Data Prepper continues to improve support for expressions to allow you more control over conditions that you use for routing and conditional processing.
In this release, Data Prepper adds support for set operations.
These operations allow you to write conditions that check whether a value is in a set of possible values.
This can be especially useful for routing, where you need to route data depending on the originating system.

Additionally, Data Prepper has a new startsWith function that determines whether a string value starts with another string.

Default route

Data Prepper has offered sink routing since version 2.0.
With this capability, pipeline authors can use Data Prepper expressions to route events to different sinks in order to meet their requirements.
One challenge experienced by pipeline authors has been how to handle events that do not match any existing routes.
A common solution to this challenge has been to create a route that is the inverse of other routes.
However, this required copying and inverting the other conditions, which could be difficult to handle and even more difficult to maintain.

Now Data Prepper supports a special route named _default.
By applying this route to a sink, pipeline authors can ensure that events that do not match any other routes will be sent to a default sink of their choosing.

For example, consider a simple situation in which you want to route frontend and backend events to different sinks.
You can define two sinks for these events and then define your routes.
But what if you receive events that do not match?
The following sample pipeline shows an approach to handling events that do not match either the frontend or backend routes:

routes:
  - frontend: '/service == "front-end"`
  - backend: '/service == "back-end"`
sink:
 - opensearch:
      routes:
         - front-end
 - opensearch:
      routes:
         - back-end
  - opensearch:
       routes:
          - _default

Performance

The Data Prepper maintainers have been working toward improving the performance of Data Prepper.
This release includes a number of internal improvements that speed up processing for many processors.
You don’t need to do anything other than update your version to experience these improvements.

Data Prepper 2.9 also offers some new features that you can use to help reduce out-of-memory errors or circuit breaker trips.
Many pipelines involve extracting source data from a string into a structure.
Some examples are grok and parse_json.
When you use these processors, you more than double the size of each event that you process.
Because the events flowing through the system consume the largest portion of memory usage, this will greatly increase your memory requirements.

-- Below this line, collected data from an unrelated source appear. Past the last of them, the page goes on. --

-- ==== Sys2Proof/Machine/Engine.lean ====
section
/-! DEFINITION. One instruction, the batch and the whole cycle (spec 40_fetch_execute_cycle.md R90 to R97). `instrStep`
is the spec's Step, `cycle` its Cycle in one function; the machine's own small step takes a cycle one instruction at a
time. -/

namespace Sys2Proof.Machine

/-- Decode and dispatch the word fetched at `a`; an unrecognized word is reported and nothing else happens (R77, R92). -/
def executeWord (w a : Word) (s : State) : Outcome :=
  match decodeWord w with
  | some i => exec i s
  | none => .next (report a w s)

/-- The spec's Step: fetch, advance PC, execute; a fetch that faults changes nothing but MODE (R90, R91). -/
def instrStep (s : State) : Outcome :=
  match fetchFault s with
  | some c => .next (raise c s)
  | none => executeWord (fetchedWord s) s.pc (advancePc s)

/-- Inside a cycle, with `remaining` instructions of the batch not yet taken: take one while the machine runs, and else
end the cycle (R97). -/
def batchStep (remaining : Nat) (s : State) : Outcome :=
  match remaining, s.mode with
  | 0, _ => .next (endCycle s)
  | n + 1, .running => instrStep (setPhase (.batch n) s)
  | _ + 1, .waitingForKey => .next (endCycle s)
  | _ + 1, .faulted _ => .next (endCycle s)

/-- Continue from a next state. -/
def andThen (o : Outcome) (f : State → Outcome) : Outcome :=
  match o with
  | .next t => f t
  | .fault r => .fault r
  | .refused r => .refused r

/-- The instruction batch as the loop of R94: at most `n` instructions, only while the machine runs. -/
def runBatch : Nat → State → Outcome
  | 0, s => .next s
  | n + 1, s =>
    match s.mode with
    | .running => andThen (instrStep s) (runBatch n)
    | .waitingForKey => .next s
    | .faulted _ => .next s

/-- `Cycle(ipf)` in one function, in the order of phases of R94. -/
def cycle (ipf : Nat) (s : State) : Outcome :=
  match s.mode with
  | .faulted c => .next (setReply (some (.fatal c)) s)
  | .waitingForKey => andThen (runBatch ipf (keyPoll (setReply none s))) (fun t => .next (endCycle t))
  | .running => andThen (runBatch ipf (setReply none s)) (fun t => .next (endCycle t))

end Sys2Proof.Machine
end

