-- ==== Sys2Proof/Safety.lean ====
section
/-! DEFINITION. What claims are stated in: a healthy state, the invariant of the machine, what an instruction leaves
unchanged (its frame), and what a sprite covers. -/

namespace Sys2Proof.Machine

/-- A run is good while no fatal cause was taken and no unrecognized word was executed (R222). -/
def State.Healthy (s : State) : Prop := (∀ c, s.mode ≠ .faulted c) ∧ s.reports = []

/-- What every step keeps, from any state that has it. -/
structure State.Inv (s : State) : Prop where
  /-- Memory keeps its canonical form, inside the 4096 cells (R33, R50). -/
  memory : s.mem.wf
  /-- The stack never holds more than STACK_DEPTH entries (R20, R27). -/
  depth : ∀ d, s.cfg.stackDepth = some d → s.stack.length ≤ d
  /-- The stack holds only values `2nnn` pushed, each at most 4096 (R110). -/
  returns : ∀ a ∈ s.stack, a.toNat ≤ 4096
  /-- A fatal cause ends the cycle at once: no batch is open in Faulted (R101). -/
  halted : ∀ n, s.env.phase = .batch n → ∀ c, s.mode ≠ .faulted c

/-! ### Frames -/

/-- Nothing but general registers in `R` changed. -/
def OnlyRegsChange (R : RegNum → Prop) (s t : State) : Prop :=
  (∀ r, ¬ R r → getV t r = getV s r) ∧ (∀ a, readMem t a = readMem s a) ∧ t = { s with v := t.v }

/-- Nothing but PC changed. -/
def OnlyPcChanges (s t : State) : Prop :=
  (∀ r, getV t r = getV s r) ∧ (∀ a, readMem t a = readMem s a) ∧ t = { s with pc := t.pc }

/-- Nothing but PC and the stack changed. -/
def OnlyPcAndStackChange (s t : State) : Prop :=
  (∀ r, getV t r = getV s r) ∧ (∀ a, readMem t a = readMem s a) ∧ t = { s with pc := t.pc, stack := t.stack }

/-- Nothing but I changed. -/
def OnlyIChanges (s t : State) : Prop :=
  (∀ r, getV t r = getV s r) ∧ (∀ a, readMem t a = readMem s a) ∧ t = { s with i := t.i }

/-- Nothing but the memory bytes from `b` to `b + n - 1` changed. -/
def OnlyBytesChange (b n : Nat) (s t : State) : Prop :=
  (∀ r, getV t r = getV s r) ∧ (∀ a, ¬ (b ≤ a ∧ a < b + n) → readMem t a = readMem s a) ∧ t = { s with mem := t.mem }

/-- Nothing but the framebuffer and VF changed. -/
def OnlyDisplayAndVfChange (s t : State) : Prop :=
  (∀ r, r ≠ VF → getV t r = getV s r) ∧ (∀ a, readMem t a = readMem s a) ∧ t = { s with fb := t.fb, v := t.v }

/-- The fatal cause `c` was taken: MODE holds it, the cycle is over and answered with it, and nothing else changed
(R101, R219, R220). -/
def TakesCause (c : Cause) (s t : State) : Prop :=
  t = { s with mode := .faulted c, env := { s.env with phase := .idle, reply := some (.fatal c) } }

/-! ### The environment's answers -/

/-- `t` is `s` with one answer of the random source used up: the oldest queued one, or else a fresh free value. -/
def OneByteDrawn (s t : State) : Prop :=
  (∀ b bs, s.env.bytesIn = b :: bs → t.env = { s.env with bytesIn := bs }) ∧
  (s.env.bytesIn = [] → t.env = { s.env with draws := s.env.draws + 1 })

/-- `t` is `s` with one sample of the keys used up. -/
def OneSampleTaken (s t : State) : Prop :=
  (∀ k ks, s.env.keysIn = k :: ks → t.env = { s.env with keysIn := ks }) ∧
  (s.env.keysIn = [] → t.env = { s.env with draws := s.env.draws + 1 })

/-! ### Sprites -/

/-- Some set bit of the `n`-row sprite at I, drawn at (Vx, Vy), falls on the cell in column `cx` of row `cy`: bit 7 of a
byte is the leftmost pixel, and each pixel wraps on its own (R175). -/
def SpriteCovers (x y : RegNum) (n : Nat) (s : State) (cx : Fin 64) (cy : Fin 32) : Prop :=
  ∃ row, row < n ∧ ∃ col, col < 8 ∧ (readMem s (s.i.toNat + row)).getLsbD (7 - col) = true ∧
    ((getV s x).toNat + col) % 64 = cx.val ∧ ((getV s y).toNat + row) % 32 = cy.val

/-! ### What a step runs -/

/-- The step at `s` runs the instruction `i`: the machine runs, an instruction of the batch is left, and the two bytes at
PC decode to `i` (R90, R97). -/
def StepRuns (s : State) (i : Instr) : Prop :=
  (∃ n, s.env.phase = .batch (n + 1)) ∧ s.mode = .running ∧ s.pc.toNat + 2 ≤ 4096 ∧
    decodeWord (wordOf (readMem s s.pc.toNat) (readMem s (s.pc.toNat + 1))) = some i

/-- The step at `s` begins the driver's operation `op`. -/
def StepBegins (s : State) (op : DriverOp) : Prop := s.env.phase = .idle ∧ ∃ rest, s.env.ops = op :: rest

end Sys2Proof.Machine
end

Many pipeline authors may use these processors and then remove the source data in a second processor.
This is a good approach when you don’t need to store the original string in your sink.
But it doesn’t always make the memory used by the string available for garbage collection when you need it.
The reason for this is that Data Prepper pipelines operate on batches of data.
As these batches of data move through the pipeline, the pipeline will expand the memory usage in one processor and then attempt to reduce it in the next.
Because the memory expansion happens in batches, Data Prepper may expand many thousands of events before starting to remove the source data.

See the following example pipeline, which runs grok and then delete_entries.
With a configured batch_size of 100,000, Data Prepper will expand 100,000 events before deleting the messages.

my-pipeline:
  buffer:
    bounded_blocking:
      batch_size: 100000
  processor:
    - grok:
        match:
          message: ["..."]
    - delete_entries:
        with_keys: ["message"]

To help with this memory usage issue, Data Prepper now provides a delete_source flag on some of these processors, including grok and parse_json.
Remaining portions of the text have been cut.